» THE TASK: Transcribe word for word the lines below from the line with "unsigned integer. -/" through the line with "none => some c", ends included.
Segment Open
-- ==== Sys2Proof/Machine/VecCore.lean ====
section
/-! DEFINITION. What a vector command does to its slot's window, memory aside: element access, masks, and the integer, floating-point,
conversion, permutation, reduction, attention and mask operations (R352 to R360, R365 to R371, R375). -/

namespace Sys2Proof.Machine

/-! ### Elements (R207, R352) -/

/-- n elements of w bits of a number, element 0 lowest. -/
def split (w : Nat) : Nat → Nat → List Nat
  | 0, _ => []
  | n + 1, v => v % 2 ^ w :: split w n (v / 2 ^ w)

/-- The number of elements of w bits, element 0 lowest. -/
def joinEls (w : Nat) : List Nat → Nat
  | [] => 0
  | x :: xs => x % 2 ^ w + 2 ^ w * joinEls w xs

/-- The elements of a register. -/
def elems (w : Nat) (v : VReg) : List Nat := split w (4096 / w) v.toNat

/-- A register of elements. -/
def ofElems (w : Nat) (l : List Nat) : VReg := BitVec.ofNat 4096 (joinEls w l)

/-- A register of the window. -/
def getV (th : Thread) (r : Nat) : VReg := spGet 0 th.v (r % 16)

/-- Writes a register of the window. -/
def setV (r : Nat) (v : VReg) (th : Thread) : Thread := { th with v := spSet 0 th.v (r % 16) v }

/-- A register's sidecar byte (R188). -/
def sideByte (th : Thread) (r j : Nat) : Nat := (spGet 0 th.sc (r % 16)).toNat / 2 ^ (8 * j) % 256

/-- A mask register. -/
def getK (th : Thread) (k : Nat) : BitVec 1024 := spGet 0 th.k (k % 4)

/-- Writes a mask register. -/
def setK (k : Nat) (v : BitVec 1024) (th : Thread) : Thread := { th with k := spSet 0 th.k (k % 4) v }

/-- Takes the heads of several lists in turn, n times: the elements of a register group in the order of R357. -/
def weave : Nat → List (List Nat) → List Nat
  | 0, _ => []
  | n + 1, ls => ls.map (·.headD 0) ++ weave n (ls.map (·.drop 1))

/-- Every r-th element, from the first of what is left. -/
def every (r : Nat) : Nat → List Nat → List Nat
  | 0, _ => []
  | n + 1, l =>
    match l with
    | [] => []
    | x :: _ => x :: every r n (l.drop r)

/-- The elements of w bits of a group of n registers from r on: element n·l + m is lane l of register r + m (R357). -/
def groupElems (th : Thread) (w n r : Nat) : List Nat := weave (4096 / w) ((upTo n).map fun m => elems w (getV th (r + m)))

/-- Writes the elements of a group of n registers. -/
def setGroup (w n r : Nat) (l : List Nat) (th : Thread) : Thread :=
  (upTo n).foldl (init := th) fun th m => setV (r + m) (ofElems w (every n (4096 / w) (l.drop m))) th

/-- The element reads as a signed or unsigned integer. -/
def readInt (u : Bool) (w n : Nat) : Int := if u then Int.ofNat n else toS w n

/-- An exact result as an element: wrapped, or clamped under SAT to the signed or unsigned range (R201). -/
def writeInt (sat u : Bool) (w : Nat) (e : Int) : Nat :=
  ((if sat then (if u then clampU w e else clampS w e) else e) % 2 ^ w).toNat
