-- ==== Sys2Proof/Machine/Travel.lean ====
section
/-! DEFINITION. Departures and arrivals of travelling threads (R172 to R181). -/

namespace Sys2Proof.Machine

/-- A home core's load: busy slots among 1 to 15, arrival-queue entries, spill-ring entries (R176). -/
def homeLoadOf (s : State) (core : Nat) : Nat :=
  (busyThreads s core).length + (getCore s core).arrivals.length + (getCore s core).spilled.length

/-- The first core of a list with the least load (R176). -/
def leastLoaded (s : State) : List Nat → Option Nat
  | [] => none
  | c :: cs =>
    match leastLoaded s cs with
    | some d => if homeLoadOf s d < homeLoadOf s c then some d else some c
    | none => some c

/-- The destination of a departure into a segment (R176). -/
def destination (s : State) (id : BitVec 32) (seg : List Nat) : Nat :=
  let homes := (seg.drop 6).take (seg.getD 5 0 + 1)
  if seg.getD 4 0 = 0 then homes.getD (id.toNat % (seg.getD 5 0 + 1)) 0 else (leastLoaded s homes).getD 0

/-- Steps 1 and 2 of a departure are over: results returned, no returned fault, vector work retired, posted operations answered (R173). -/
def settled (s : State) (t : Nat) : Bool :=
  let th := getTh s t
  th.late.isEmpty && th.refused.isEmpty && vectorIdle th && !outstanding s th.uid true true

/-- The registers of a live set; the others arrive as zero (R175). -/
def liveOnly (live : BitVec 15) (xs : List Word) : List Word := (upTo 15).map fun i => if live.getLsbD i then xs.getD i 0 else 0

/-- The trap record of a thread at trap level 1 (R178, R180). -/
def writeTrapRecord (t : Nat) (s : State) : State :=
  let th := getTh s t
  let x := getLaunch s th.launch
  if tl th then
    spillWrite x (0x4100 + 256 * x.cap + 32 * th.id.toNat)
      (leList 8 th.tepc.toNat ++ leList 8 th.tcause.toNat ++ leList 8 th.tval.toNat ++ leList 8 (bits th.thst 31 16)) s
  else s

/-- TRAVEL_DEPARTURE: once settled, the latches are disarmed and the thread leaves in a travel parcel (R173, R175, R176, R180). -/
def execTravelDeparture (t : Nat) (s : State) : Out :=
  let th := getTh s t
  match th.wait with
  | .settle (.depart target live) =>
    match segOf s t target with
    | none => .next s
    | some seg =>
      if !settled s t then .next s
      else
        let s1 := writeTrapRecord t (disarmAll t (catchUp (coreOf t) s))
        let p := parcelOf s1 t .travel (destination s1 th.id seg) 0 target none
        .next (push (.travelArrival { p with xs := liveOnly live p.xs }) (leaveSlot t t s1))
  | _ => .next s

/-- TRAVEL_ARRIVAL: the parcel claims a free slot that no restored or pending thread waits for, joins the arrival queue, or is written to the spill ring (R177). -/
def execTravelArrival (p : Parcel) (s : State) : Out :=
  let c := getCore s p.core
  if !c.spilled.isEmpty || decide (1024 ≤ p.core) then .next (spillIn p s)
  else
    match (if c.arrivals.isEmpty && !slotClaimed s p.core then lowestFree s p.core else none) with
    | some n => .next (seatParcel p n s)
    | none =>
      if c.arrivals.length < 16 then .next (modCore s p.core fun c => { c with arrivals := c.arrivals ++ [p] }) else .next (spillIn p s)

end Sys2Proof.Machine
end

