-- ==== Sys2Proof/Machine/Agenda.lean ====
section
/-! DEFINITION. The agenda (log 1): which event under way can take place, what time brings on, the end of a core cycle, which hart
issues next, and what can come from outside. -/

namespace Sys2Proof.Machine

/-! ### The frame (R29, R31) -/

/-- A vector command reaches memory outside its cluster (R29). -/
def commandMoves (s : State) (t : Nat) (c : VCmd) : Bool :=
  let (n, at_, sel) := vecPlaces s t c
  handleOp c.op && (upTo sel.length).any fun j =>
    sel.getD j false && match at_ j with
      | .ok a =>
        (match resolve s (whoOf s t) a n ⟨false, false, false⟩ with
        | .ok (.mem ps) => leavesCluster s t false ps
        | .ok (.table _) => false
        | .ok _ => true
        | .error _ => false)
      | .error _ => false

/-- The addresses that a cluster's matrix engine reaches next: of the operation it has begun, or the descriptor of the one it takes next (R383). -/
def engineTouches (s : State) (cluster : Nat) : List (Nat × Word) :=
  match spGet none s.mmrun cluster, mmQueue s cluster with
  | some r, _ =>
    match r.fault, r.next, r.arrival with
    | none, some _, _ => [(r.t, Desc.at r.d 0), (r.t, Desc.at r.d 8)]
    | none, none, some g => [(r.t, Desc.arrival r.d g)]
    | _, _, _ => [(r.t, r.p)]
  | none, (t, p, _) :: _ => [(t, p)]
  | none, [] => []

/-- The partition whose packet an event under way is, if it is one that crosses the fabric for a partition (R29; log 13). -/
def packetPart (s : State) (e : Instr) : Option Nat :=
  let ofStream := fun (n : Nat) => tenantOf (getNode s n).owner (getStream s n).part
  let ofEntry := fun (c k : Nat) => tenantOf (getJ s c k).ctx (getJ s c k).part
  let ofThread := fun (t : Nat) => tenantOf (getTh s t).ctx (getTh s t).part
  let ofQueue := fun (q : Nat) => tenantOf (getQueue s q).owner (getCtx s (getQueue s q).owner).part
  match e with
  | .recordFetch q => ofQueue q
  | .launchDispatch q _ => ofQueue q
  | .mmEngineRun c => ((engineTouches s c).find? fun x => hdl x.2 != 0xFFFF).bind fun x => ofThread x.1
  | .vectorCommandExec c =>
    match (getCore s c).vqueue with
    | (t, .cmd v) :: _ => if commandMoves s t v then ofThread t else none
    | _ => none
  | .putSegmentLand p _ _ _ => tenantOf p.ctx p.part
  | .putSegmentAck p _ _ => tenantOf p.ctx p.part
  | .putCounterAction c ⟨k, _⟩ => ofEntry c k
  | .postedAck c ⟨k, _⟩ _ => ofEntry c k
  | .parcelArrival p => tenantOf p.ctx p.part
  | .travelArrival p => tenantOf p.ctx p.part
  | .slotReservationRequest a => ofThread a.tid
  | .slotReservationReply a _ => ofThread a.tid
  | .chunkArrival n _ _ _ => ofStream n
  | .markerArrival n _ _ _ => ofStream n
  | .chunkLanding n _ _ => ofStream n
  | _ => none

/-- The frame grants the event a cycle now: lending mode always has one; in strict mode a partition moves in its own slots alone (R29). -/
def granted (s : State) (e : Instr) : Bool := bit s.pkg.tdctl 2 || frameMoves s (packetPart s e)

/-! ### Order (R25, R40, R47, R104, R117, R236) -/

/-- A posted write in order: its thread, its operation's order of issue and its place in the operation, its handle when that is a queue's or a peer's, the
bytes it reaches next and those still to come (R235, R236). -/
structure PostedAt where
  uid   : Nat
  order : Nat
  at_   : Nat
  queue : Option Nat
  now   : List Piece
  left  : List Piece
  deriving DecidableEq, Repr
Segment Closed
Segment Open
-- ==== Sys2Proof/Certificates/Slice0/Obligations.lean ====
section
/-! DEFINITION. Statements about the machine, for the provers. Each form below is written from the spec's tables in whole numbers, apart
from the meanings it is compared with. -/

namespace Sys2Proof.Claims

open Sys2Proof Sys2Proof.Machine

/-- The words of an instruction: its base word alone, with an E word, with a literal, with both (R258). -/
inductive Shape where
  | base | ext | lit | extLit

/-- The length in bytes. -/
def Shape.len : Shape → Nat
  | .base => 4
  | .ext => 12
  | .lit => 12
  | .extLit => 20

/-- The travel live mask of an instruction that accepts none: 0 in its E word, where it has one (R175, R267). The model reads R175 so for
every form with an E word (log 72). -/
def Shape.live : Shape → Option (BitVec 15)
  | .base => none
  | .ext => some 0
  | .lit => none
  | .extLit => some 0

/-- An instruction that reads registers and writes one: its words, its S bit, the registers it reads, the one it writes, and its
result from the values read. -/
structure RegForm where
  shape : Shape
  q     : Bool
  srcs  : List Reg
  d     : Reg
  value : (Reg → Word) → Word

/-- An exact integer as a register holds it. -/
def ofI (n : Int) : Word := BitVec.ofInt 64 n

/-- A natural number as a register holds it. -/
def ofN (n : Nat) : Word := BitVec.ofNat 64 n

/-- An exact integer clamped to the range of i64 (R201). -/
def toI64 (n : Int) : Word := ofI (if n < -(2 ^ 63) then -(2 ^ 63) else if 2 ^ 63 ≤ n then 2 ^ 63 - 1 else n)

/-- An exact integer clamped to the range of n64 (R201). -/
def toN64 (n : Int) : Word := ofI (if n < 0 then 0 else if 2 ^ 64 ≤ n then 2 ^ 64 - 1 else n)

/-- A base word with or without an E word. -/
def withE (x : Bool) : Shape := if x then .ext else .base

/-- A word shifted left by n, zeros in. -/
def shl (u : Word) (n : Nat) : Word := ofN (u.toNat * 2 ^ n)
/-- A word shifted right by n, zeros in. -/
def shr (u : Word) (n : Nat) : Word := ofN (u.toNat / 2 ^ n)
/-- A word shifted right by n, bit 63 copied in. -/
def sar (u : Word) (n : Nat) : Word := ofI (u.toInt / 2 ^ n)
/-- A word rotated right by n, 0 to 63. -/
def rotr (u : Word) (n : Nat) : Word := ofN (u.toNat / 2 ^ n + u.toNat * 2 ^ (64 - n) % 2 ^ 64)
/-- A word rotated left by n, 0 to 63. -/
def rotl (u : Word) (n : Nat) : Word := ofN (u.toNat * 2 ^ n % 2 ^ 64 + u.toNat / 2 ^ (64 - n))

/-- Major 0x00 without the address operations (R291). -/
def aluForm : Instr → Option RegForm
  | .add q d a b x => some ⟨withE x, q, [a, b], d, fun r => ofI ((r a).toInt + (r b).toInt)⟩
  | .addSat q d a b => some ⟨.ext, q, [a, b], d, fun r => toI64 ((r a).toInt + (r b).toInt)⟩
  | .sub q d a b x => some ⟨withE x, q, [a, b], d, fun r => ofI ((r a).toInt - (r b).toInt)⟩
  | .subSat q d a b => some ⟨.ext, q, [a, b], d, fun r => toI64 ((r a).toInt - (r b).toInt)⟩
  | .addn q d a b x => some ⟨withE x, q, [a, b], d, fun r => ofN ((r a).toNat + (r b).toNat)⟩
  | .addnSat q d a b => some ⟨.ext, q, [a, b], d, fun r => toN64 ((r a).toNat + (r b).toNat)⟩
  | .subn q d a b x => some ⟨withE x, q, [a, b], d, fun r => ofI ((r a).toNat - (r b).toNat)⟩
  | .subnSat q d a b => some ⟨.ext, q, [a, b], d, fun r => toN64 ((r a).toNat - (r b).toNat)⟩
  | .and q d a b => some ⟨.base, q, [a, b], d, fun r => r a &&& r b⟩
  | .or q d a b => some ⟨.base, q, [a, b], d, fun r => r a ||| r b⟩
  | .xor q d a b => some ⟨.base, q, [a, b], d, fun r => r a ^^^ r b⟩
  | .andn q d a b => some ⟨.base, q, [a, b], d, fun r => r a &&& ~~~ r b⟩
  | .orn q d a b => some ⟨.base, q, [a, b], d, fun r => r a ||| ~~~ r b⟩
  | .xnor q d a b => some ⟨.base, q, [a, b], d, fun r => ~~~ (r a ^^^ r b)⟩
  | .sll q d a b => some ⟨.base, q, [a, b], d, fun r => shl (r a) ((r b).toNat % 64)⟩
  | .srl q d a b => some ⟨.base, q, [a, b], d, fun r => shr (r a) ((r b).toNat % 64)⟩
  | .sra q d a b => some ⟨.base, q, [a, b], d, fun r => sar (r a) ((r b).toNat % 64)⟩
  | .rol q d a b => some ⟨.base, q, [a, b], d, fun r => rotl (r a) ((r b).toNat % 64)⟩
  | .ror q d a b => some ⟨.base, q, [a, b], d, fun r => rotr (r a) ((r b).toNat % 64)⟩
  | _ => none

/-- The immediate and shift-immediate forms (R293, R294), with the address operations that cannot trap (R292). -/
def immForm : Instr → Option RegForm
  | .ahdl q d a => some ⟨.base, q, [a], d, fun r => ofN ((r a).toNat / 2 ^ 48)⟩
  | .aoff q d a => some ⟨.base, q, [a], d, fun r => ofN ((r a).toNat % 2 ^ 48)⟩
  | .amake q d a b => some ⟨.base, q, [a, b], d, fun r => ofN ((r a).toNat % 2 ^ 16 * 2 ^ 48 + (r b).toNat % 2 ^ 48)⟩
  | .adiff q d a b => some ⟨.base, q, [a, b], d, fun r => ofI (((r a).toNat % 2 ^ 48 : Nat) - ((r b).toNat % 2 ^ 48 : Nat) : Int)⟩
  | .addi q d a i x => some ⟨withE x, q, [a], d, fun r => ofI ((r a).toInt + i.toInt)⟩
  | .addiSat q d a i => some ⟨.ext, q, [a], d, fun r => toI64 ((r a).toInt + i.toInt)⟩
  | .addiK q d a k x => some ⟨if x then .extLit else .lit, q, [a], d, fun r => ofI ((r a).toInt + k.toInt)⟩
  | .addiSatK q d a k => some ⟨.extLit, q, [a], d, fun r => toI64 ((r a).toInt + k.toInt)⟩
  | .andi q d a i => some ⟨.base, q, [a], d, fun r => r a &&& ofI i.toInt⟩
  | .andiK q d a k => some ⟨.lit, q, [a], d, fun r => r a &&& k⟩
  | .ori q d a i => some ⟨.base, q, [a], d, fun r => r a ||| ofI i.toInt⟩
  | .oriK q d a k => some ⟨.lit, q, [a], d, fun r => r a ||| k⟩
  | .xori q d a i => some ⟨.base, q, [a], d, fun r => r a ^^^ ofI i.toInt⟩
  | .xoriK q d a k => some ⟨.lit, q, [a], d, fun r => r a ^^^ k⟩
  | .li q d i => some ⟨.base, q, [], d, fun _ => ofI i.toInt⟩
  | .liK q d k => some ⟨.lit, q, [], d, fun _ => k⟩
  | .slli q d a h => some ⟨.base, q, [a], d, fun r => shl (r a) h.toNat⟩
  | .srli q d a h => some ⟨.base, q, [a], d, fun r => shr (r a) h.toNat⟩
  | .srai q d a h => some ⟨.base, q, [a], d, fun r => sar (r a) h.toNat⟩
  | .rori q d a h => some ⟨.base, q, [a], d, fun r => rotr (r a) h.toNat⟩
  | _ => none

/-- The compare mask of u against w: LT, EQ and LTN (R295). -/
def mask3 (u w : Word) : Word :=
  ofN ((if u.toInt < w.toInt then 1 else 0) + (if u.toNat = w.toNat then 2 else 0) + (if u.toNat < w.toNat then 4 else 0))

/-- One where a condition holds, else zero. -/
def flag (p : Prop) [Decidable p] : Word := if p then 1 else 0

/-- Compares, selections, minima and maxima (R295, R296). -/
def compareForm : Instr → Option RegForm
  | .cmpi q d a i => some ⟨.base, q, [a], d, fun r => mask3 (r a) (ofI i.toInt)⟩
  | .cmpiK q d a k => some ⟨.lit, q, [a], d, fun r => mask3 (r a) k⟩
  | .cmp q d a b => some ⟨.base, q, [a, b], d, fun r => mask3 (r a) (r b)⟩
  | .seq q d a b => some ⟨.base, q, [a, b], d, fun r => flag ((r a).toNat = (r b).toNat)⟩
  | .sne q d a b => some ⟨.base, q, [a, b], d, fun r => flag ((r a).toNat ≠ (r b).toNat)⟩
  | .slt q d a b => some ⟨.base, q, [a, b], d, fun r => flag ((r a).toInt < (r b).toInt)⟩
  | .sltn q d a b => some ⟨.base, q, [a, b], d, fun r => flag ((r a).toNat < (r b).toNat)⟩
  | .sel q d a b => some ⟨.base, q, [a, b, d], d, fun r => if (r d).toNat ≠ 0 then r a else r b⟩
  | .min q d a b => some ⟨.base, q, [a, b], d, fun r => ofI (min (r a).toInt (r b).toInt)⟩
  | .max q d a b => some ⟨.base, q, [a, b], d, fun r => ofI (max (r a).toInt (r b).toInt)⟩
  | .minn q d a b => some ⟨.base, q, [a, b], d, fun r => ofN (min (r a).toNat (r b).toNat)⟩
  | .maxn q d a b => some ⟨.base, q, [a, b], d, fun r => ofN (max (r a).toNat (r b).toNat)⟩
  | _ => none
Segment Closed
Segment Open
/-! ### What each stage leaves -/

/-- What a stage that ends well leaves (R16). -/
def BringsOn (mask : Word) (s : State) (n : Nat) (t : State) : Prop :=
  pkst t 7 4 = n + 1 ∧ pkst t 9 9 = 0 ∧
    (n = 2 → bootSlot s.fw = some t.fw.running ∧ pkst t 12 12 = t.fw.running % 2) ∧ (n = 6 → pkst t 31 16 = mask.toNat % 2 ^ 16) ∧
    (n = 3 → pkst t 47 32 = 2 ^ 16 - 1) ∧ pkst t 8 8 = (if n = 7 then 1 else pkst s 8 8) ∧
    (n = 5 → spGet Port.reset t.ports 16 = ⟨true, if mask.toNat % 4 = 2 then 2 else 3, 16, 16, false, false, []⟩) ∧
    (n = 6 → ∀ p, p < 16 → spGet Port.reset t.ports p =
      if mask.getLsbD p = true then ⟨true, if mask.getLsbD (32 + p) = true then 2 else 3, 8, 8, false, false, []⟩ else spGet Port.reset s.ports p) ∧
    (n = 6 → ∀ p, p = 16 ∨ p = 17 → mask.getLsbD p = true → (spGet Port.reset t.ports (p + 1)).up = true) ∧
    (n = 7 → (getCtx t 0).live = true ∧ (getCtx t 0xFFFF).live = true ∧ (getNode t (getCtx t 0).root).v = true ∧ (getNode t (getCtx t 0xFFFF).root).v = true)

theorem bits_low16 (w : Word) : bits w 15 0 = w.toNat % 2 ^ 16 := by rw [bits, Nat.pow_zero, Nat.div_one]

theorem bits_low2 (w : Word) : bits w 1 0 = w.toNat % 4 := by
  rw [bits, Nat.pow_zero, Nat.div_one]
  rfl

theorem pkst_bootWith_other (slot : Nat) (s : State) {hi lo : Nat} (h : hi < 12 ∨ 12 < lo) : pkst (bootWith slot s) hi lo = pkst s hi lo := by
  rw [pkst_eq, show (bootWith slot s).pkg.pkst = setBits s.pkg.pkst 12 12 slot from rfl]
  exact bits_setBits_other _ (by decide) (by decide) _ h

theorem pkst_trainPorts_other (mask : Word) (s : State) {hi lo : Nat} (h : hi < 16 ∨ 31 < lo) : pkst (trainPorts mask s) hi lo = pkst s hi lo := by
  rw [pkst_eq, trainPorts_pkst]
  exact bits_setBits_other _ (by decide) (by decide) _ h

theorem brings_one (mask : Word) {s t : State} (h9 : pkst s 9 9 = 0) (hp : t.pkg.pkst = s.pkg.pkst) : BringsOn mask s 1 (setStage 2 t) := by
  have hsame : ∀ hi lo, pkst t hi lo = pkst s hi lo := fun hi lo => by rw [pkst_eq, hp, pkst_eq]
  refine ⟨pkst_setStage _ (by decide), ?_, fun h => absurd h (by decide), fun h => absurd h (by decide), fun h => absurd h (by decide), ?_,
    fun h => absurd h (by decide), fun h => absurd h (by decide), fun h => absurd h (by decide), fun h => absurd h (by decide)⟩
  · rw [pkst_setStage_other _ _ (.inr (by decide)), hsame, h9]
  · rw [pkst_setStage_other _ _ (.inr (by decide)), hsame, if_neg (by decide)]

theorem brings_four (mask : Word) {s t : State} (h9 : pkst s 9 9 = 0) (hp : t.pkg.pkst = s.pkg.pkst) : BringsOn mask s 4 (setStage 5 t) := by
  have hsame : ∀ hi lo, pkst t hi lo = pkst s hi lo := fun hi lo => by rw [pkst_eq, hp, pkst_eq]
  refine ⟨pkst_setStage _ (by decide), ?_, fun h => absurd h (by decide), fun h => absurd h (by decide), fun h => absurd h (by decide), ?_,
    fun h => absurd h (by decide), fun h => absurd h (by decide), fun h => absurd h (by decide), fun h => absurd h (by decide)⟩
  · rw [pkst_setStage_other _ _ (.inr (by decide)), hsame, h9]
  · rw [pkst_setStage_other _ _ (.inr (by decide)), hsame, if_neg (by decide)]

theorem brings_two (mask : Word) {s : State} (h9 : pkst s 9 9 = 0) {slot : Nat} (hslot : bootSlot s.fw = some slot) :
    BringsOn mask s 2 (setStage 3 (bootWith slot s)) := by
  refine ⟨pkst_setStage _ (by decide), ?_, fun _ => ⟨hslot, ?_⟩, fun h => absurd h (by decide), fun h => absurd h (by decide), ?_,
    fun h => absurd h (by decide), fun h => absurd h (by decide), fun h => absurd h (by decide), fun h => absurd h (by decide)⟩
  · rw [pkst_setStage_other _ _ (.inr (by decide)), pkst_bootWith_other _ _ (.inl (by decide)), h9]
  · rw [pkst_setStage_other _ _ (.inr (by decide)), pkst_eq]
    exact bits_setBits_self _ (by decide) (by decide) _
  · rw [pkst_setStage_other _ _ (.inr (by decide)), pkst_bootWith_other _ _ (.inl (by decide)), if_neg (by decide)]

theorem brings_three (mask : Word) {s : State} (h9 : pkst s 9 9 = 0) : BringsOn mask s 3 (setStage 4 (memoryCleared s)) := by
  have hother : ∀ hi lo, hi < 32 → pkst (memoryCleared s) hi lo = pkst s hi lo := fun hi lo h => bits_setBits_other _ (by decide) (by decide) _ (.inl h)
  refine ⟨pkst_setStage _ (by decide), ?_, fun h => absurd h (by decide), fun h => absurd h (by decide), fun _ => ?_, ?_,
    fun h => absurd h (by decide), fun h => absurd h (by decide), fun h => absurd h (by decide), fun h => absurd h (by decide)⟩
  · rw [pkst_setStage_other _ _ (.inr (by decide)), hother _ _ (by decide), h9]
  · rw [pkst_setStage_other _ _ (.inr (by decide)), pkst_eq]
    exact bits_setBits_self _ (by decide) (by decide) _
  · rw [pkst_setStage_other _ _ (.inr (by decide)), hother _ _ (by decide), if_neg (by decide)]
Segment Closed
» RESPONSE TO THE TASK:
/-- The element reads as a signed or unsigned integer. -/
def readInt (u : Bool) (w n : Nat) : Int := if u then Int.ofNat n else toS w n

/-- An exact result as an element: wrapped, or clamped under SAT to the signed or unsigned range (R201). -/
def writeInt (sat u : Bool) (w : Nat) (e : Int) : Nat :=
  ((if sat then (if u then clampU w e else clampS w e) else e) % 2 ^ w).toNat
-- ==== Sys2Proof/Machine/Travel.lean ====
section
/-! DEFINITION. Departures and arrivals of travelling threads (R172 to R181). -/

namespace Sys2Proof.Machine

/-- A home core's load: busy slots among 1 to 15, arrival-queue entries, spill-ring entries (R176). -/
def homeLoadOf (s : State) (core : Nat) : Nat :=
  (busyThreads s core).length + (getCore s core).arrivals.length + (getCore s core).spilled.length

/-- The first core of a list with the least load (R176). -/
def leastLoaded (s : State) : List Nat → Option Nat
  | [] => none
  | c :: cs =>
    match leastLoaded s cs with
    | some d => if homeLoadOf s d < homeLoadOf s c then some d else some c
    | none => some c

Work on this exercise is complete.